Create one status file per Data Act workflow, not one generic SME certificate for the whole company. The useful record names the legal entity, partner and linked-enterprise position, Data Act role, affected product or related service, data request or contract, chapter relied on, date of status review, and source used.

For startup teams, the file should also note that startup status is not itself a legal category in the Data Act. The practical question is whether the entity qualifies as a microenterprise, small enterprise, or medium-sized enterprise under Commission Recommendation 2003/361/EC, and whether the Article 7 or Article 9 conditions actually apply.

  • Keep one record for Chapter II product and related-service treatment.
  • Keep one record for Chapter III compensation decisions and any SME recipient cap.
  • Keep one record for Chapter IV contract reviews and the unfair-term analysis.
Citations
Data Act SME Exceptions and Startups

What Data Act source evidence should teams keep for the SME Exceptions And Startups FAQ decision?

For SME exceptions and startups, the Data Act record should identify the source clause, Commission guidance, actor role, dataset, request or contract trigger, and the owner who approved the interpretation.

For SME exceptions and startups, keep the cited external URL, decision date, reviewer, unresolved assumptions, and implementation artifact together so the answer remains auditable.

  • Map the SME exceptions and startups decision to a cited Data Act source URL.
  • Store the owner, affected workflow, evidence artifact, and review trigger.
Citations
Data Act SME Exceptions and Startups

How should teams assign ownership for Data Act SME exceptions and startup treatment?

For SME exceptions and startups, the Data Act workflow should name the legal, product, procurement, cloud, support, or security owner who can change the affected process.

For SME exceptions and startups, use one accountable owner per action, then record consulted teams and evidence dependencies separately.

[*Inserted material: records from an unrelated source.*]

/-- Step 5: the selected firmware slot, or the other (R547). -/
def bootFirmware (s : State) : State × Bool :=
  if s.dev.boot.factory then (s, true)
  else
    let s := bootTrial s
    let slot := s.dev.boot.sel.fw % 2
    let a := slotCheck s 2 slot
    let b := slotCheck s 2 (1 - slot)
    let use (slot : Nat) (c : Option Colo) (s : State) : State :=
      s.onDev fun d => (d.modBoot fun x => { x with fwVer := (c.map (·.ver)).getD 0 }).put pgCFG CFG.BOOT_STAT.FWSLOT slot
    if a.1 = 0 then (use slot a.2 s, true)
    else if b.1 = 0 then
      let s := selAppend (fun x => { x with fw := 1 - slot, trial := setBit x.trial 0 false }) s
      let s := s.onDev fun d => (setFallback 0 d).raise pgSEC (if a.1 = 5 then Cz.SEC.ROLLBACK else Cz.SEC.FWBAD) 0xFF
      (use (1 - slot) b.2 s, true)
    else bootHold pgSEC Cz.SEC.FWNONE 0xFF s

/-- The impression of a slot. -/
def impAt (s : State) (slot : Nat) : ImpImg :=
  match (slotCheck s 4 slot).2 with
  | some c => Config.impression (xs0L s (impBase slot) c.len)
  | none => {}

/-- Step 6: the selected impression slot, or the other (R547). -/
def bootImpression (s : State) : State × Bool :=
  if s.dev.boot.factory then (s, true)
  else
    let slot := s.dev.boot.sel.imp % 2
    let use (slot : Nat) (s : State) : State :=
      s.onDev fun d => (d.modBoot fun x => { x with decl := some (impAt s slot) }).put pgCFG CFG.BOOT_STAT.IMPSLOT slot
    if (slotCheck s 4 slot).1 = 0 then (use slot s, true)
    else if (slotCheck s 4 (1 - slot)).1 = 0 then
      let s := selAppend (fun x => { x with imp := 1 - slot, trial := setBit x.trial 2 false }) s
      (use (1 - slot) (s.onDev fun d => (setFallback 2 d).raise pgSEC Cz.SEC.IMPBAD 0xFF), true)
    else bootHold pgSEC Cz.SEC.IMPNONE 0xFF s

/-- The impression that start-up loads. -/
def bootImp (d : Dev) : ImpImg := if d.boot.factory then { Config.factoryImp with num := 0, nibble := 0 } else d.boot.decl.getD {}

/-- The boot value of the seal switches goes to the SEAL page (R321). -/
def sealLoad (v nib : Nat) (d : Dev) : Dev :=
  let p := pgSEAL
  let d := (d.put p SEAL.RAW.RAW v).put p SEAL.BOOT.BOOT v
  let d := (((d.put p SEAL.PROFILE.PROFILE v).put p SEAL.PROFILE.VPOS (v / 16)).put p SEAL.PROFILE.ORIBASE (v / 256)).put p SEAL.PROFILE.ORIFIX (v / 512)
  let d := ((d.put p SEAL.PROFILE.TLSWAP (v / 1024)).put p SEAL.PROFILE.B11 (v / 2048)).put p SEAL.PROFILE.CHECK (v / 4096)
  ((d.put p SEAL.NIBBLE.NIB nib).putB p SEAL.STAT.SCANOK true).putB p SEAL.STAT.CHKOK (v / 4096 % 16 == nib && !bit v 11)

/-- The switches that fail the strobe check in one scan of start-up (R321). -/
def fourBad (r : SealFour) : Nat := scanBad r.both.toNat r.onlyA.toNat r.onlyB.toNat r.off.toNat

/-- Step 7: two scans that agree, and the seal nibble (R321, R322); with blank headers the conditions of the factory set
(R552). The boot value is valid once it is checked. -/
def bootSeal (e : PowerGoodEnv) (s : State) : State × Bool :=
  let v := e.scan1.both.toNat
  let bad := fourBad e.scan1 ||| fourBad e.scan2
  if bad ≠ 0 ∨ e.scan1.both ≠ e.scan2.both then
    let s := s.onDev fun d => ((d.put pgSEAL SEAL.STAT.BAD bad).putB pgSEAL SEAL.STAT.STRFLT (bad != 0)).ev pgSEAL Ev.SEAL.SEALFLT
    bootHold pgSEAL Cz.SEAL.SEALFLT 0xFF s
  else
    let nib := (bootImp s.dev).nibble % 16
    let s := s.onDev (sealLoad v nib)
    let fails (c : Cause) : State × Bool := bootHold pgSEAL c 0xFF (s.onDev (Dev.ev pgSEAL Ev.SEAL.CHKFAIL))
    let valid : State × Bool := (s.onDev (Dev.putB pgSEAL SEAL.PROFILE.VALID true), true)
    if s.dev.boot.factory then (if v % 16 = 0 ∧ v / 4096 = 0 ∧ !bit v 11 then valid else fails Cz.SEAL.SEALCHK)
    else if bit v 11 then fails Cz.SEAL.SEALRSV
    else if v / 4096 ≠ nib then fails Cz.SEAL.SEALCHK
    else valid

/-- A verified forme goes into a half of the forme store, which gets its mark (R548, R556). -/
def formeCopy (bytes : List Nat) (half : Nat) (slot : Option Nat) (s : State) : State :=
  let m := Memory.putL sramEmpty (Memory.erase (halfBase half) 0x200000 s.mem) (halfBase half) bytes
  { s with mem := m }.onDev fun d => publishSec (d.modBoot fun b =>
    { b with mark := setBit b.mark half true, halfSlot := modNth (fun _ => slot) b.halfSlot half })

  • Map the SME exceptions and startups decision to a cited Data Act source URL.
  • Store the owner, affected workflow, evidence artifact, and review trigger.
Citations
Data Act SME Exceptions and Startups

Which Data Act implementation evidence makes the SME Exceptions And Startups answer usable later?

For SME exceptions and startups, the Data Act evidence should be concrete enough for a later reviewer to reconstruct why the team classified the product, service, request, or contract in scope.

For SME exceptions and startups, useful evidence includes source URLs, data inventories, contract clauses, request logs, technical controls, customer notices, and approval records.

  • Map the SME exceptions and startups decision to a cited Data Act source URL.
  • Store the owner, affected workflow, evidence artifact, and review trigger.